Exercise> Which lines of the entries below run from the one holding "zeros at 0. -/" to the one holding "(if iszero a then", inclusive? Set down exactly those lines and no others.

Material for this exercise>
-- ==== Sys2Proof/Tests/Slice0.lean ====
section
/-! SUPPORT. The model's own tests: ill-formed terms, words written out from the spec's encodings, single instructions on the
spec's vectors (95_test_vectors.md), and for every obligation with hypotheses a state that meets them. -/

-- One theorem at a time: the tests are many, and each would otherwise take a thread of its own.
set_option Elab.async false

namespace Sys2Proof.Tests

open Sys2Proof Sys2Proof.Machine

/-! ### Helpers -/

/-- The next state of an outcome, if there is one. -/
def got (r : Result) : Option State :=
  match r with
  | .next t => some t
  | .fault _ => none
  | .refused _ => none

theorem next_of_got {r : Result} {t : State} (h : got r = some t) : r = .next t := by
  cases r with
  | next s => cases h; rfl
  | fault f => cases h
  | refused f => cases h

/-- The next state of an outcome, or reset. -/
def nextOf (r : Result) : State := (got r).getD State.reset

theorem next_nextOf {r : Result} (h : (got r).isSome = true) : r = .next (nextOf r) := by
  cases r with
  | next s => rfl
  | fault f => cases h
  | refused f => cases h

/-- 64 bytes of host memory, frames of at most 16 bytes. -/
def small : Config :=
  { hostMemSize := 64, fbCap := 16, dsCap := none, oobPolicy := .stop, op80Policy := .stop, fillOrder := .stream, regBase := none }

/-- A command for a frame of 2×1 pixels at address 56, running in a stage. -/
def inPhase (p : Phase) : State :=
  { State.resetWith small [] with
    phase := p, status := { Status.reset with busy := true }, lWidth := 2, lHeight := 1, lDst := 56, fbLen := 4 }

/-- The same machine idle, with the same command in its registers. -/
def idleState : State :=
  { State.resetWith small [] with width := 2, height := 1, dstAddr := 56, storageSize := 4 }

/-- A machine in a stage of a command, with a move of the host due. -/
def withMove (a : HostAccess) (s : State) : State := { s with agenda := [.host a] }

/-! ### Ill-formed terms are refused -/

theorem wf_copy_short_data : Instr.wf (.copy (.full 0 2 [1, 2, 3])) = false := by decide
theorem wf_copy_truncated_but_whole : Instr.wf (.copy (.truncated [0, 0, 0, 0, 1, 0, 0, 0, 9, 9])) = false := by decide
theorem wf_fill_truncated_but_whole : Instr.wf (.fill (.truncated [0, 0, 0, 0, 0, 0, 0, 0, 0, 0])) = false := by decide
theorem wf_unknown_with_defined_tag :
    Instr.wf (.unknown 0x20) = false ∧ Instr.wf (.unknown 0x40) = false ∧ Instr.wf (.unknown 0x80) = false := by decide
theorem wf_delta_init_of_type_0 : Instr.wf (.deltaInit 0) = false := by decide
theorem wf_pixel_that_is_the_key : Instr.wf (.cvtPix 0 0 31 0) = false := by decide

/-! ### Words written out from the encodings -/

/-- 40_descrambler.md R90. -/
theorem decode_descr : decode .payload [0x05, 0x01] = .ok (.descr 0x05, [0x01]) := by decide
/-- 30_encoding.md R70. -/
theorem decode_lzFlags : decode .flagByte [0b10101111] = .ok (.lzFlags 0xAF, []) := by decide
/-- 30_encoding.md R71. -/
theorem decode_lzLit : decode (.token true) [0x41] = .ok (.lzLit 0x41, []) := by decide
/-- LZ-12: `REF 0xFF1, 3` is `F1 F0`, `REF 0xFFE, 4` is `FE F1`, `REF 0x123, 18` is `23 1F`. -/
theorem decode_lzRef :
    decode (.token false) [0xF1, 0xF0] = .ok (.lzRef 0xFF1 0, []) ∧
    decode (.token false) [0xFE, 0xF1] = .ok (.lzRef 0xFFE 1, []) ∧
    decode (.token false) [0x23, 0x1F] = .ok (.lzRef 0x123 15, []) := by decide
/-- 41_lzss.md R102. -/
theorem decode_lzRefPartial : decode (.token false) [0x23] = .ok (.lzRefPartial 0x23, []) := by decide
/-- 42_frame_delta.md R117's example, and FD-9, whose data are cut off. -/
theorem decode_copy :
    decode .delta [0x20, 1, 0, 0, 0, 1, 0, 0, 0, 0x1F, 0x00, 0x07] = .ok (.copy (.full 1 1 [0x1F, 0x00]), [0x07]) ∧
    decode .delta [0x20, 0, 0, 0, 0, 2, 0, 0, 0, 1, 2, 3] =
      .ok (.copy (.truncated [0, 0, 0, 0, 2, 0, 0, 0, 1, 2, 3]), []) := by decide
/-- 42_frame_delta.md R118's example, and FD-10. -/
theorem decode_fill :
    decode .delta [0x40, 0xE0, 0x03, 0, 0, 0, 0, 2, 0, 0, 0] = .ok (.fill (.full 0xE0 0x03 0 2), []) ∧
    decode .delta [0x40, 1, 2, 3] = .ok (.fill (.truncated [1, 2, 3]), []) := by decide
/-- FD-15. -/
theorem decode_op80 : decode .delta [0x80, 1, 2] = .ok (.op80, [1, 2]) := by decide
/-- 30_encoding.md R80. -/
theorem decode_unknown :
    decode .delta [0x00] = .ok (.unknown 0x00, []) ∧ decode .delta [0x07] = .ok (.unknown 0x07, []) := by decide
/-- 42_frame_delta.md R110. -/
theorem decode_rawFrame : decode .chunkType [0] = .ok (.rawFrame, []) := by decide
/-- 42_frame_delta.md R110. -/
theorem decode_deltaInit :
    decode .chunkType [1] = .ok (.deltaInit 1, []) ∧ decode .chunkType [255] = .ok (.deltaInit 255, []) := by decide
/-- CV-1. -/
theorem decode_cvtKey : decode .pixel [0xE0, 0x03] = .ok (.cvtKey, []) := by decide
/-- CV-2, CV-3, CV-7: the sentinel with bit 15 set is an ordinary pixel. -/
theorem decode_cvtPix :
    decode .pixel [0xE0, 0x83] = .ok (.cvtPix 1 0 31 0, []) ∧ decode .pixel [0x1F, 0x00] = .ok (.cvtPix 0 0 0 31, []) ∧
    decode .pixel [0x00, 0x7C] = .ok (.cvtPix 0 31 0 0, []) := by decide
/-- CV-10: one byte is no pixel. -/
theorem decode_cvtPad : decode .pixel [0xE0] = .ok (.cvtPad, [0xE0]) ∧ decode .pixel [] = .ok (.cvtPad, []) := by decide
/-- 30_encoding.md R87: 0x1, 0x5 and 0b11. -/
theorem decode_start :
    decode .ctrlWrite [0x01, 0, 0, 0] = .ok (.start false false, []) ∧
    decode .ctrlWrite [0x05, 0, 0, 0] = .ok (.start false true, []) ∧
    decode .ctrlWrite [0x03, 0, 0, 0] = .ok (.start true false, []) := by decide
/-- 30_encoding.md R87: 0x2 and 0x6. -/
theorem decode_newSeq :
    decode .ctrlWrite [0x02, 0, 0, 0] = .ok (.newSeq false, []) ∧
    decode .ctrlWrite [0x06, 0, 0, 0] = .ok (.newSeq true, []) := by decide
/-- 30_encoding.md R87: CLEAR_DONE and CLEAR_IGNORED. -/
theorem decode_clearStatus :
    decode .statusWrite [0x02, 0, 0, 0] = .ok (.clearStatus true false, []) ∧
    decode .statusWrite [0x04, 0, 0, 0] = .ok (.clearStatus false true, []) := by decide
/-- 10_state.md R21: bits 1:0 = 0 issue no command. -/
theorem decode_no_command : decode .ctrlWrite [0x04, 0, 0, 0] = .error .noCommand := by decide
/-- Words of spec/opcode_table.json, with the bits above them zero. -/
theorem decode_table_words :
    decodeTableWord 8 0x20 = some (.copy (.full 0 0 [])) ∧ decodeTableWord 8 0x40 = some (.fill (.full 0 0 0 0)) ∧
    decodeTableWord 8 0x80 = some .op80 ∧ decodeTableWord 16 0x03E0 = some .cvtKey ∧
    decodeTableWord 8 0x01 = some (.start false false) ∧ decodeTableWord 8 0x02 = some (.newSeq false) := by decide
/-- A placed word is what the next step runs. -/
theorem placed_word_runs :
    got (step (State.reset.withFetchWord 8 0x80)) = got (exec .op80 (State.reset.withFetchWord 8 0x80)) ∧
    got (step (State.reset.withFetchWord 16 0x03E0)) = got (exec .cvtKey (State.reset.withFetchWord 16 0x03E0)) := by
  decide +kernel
--
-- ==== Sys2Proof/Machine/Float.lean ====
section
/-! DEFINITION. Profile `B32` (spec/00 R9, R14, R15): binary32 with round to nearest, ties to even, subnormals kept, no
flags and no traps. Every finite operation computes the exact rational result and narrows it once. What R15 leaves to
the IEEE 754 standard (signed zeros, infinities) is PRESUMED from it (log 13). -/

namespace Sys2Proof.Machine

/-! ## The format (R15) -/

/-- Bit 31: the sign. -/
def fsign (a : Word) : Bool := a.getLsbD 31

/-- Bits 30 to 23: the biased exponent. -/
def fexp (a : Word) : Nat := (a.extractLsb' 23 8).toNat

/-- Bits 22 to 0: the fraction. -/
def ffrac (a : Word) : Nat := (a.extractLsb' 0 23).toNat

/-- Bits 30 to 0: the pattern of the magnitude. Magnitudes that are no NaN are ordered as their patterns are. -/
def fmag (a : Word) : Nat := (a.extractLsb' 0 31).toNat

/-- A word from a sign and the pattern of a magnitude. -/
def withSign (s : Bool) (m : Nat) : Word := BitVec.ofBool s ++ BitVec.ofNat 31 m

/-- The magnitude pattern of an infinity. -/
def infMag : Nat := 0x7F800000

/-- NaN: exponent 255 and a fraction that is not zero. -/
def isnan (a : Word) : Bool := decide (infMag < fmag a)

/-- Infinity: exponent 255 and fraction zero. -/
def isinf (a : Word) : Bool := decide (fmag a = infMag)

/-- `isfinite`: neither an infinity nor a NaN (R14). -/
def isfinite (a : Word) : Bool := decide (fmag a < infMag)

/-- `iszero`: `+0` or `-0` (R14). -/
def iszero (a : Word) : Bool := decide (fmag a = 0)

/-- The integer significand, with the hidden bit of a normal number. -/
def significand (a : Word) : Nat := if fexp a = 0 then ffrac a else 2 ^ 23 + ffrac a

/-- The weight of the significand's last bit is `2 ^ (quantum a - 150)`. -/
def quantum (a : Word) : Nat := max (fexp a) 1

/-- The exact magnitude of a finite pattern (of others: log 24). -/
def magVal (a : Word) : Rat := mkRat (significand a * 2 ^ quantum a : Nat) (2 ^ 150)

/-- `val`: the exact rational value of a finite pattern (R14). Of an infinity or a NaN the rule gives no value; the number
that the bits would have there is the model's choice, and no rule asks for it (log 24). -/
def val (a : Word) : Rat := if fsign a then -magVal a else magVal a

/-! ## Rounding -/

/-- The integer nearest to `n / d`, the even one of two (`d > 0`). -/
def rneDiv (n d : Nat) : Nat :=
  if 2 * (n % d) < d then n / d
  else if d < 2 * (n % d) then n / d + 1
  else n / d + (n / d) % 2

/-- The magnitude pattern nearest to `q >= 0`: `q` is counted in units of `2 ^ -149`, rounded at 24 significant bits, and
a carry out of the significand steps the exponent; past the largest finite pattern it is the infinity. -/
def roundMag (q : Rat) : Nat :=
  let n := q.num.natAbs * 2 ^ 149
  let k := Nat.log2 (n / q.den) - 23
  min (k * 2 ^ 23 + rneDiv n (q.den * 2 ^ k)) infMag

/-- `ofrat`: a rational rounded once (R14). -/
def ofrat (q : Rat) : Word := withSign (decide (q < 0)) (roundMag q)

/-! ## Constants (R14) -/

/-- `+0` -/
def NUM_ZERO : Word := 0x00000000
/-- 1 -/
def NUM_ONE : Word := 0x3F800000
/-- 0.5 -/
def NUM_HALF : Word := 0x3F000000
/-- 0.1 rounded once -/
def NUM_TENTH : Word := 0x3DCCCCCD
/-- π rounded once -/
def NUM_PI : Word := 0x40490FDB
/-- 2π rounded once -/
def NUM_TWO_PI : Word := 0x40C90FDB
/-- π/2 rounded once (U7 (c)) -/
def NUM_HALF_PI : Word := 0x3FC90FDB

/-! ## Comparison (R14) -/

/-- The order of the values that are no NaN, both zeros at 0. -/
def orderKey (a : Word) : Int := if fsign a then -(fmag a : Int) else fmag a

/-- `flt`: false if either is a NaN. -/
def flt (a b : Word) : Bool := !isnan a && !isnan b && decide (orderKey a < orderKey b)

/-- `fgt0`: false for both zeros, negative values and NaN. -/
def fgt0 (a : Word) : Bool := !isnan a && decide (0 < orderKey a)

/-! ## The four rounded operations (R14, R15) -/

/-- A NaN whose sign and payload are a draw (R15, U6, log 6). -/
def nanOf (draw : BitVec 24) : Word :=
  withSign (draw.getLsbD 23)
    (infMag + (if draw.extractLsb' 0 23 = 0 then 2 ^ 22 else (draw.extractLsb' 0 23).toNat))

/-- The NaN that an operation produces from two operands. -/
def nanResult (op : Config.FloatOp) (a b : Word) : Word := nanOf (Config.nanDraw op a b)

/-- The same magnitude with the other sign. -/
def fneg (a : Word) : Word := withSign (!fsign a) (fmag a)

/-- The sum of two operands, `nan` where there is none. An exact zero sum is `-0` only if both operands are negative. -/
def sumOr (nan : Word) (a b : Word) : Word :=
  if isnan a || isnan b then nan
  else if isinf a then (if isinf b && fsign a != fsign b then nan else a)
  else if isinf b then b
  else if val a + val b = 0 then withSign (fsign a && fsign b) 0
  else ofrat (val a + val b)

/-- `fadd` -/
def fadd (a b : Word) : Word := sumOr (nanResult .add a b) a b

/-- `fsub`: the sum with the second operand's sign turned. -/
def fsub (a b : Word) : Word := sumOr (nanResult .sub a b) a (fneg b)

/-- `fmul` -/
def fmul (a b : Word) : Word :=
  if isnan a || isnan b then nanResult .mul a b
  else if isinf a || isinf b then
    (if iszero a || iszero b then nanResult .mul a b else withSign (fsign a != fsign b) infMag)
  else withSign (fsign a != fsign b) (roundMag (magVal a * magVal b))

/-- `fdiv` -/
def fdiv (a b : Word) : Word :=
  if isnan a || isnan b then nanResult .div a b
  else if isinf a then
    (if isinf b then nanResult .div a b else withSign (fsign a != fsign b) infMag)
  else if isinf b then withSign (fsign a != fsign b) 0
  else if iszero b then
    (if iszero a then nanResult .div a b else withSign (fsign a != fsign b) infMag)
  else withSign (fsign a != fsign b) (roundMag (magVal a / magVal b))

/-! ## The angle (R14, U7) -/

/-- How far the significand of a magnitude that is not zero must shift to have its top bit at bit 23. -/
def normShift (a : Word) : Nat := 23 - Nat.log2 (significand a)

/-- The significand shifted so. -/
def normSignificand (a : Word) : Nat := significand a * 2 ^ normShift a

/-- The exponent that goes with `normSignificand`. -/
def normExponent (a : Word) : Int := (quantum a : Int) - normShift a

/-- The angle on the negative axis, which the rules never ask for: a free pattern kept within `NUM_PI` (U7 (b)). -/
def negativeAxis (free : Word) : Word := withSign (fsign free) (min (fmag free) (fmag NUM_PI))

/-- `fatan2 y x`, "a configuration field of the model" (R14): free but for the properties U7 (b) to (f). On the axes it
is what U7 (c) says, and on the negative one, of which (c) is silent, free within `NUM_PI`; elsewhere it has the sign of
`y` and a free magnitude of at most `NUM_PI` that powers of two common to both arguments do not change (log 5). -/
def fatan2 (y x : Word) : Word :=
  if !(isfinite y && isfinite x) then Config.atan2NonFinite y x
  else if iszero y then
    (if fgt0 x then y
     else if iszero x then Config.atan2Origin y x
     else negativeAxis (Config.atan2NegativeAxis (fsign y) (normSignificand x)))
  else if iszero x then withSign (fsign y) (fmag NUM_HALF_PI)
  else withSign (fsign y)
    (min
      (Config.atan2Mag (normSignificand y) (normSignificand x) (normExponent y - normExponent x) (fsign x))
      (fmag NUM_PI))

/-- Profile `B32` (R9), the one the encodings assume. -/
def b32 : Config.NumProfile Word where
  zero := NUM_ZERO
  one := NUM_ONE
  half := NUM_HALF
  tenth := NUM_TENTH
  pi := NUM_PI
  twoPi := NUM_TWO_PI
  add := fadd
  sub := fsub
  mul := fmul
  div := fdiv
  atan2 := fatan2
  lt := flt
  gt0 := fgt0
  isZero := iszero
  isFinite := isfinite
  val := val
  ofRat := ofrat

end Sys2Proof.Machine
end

Answer to the exercise>
/-- The order of the values that are no NaN, both zeros at 0. -/
def orderKey (a : Word) : Int := if fsign a then -(fmag a : Int) else fmag a

/-- `flt`: false if either is a NaN. -/
def flt (a b : Word) : Bool := !isnan a && !isnan b && decide (orderKey a < orderKey b)

/-- `fgt0`: false for both zeros, negative values and NaN. -/
def fgt0 (a : Word) : Bool := !isnan a && decide (0 < orderKey a)

/-! ## The four rounded operations (R14, R15) -/

/-- A NaN whose sign and payload are a draw (R15, U6, log 6). -/
def nanOf (draw : BitVec 24) : Word :=
  withSign (draw.getLsbD 23)
    (infMag + (if draw.extractLsb' 0 23 = 0 then 2 ^ 22 else (draw.extractLsb' 0 23).toNat))

/-- The NaN that an operation produces from two operands. -/
def nanResult (op : Config.FloatOp) (a b : Word) : Word := nanOf (Config.nanDraw op a b)

/-- The same magnitude with the other sign. -/
def fneg (a : Word) : Word := withSign (!fsign a) (fmag a)

/-- The sum of two operands, `nan` where there is none. An exact zero sum is `-0` only if both operands are negative. -/
def sumOr (nan : Word) (a b : Word) : Word :=
  if isnan a || isnan b then nan
  else if isinf a then (if isinf b && fsign a != fsign b then nan else a)
  else if isinf b then b
  else if val a + val b = 0 then withSign (fsign a && fsign b) 0
  else ofrat (val a + val b)

/-- `fadd` -/
def fadd (a b : Word) : Word := sumOr (nanResult .add a b) a b

/-- `fsub`: the sum with the second operand's sign turned. -/
def fsub (a b : Word) : Word := sumOr (nanResult .sub a b) a (fneg b)

/-- `fmul` -/
def fmul (a b : Word) : Word :=
  if isnan a || isnan b then nanResult .mul a b
  else if isinf a || isinf b then
    (if iszero a || iszero b then nanResult .mul a b else withSign (fsign a != fsign b) infMag)
  else withSign (fsign a != fsign b) (roundMag (magVal a * magVal b))

/-- `fdiv` -/
def fdiv (a b : Word) : Word :=
  if isnan a || isnan b then nanResult .div a b
  else if isinf a then
    (if isinf b then nanResult .div a b else withSign (fsign a != fsign b) infMag)
  else if isinf b then withSign (fsign a != fsign b) 0
  else if iszero b then
    (if iszero a then nanResult .div a b else withSign (fsign a != fsign b) infMag)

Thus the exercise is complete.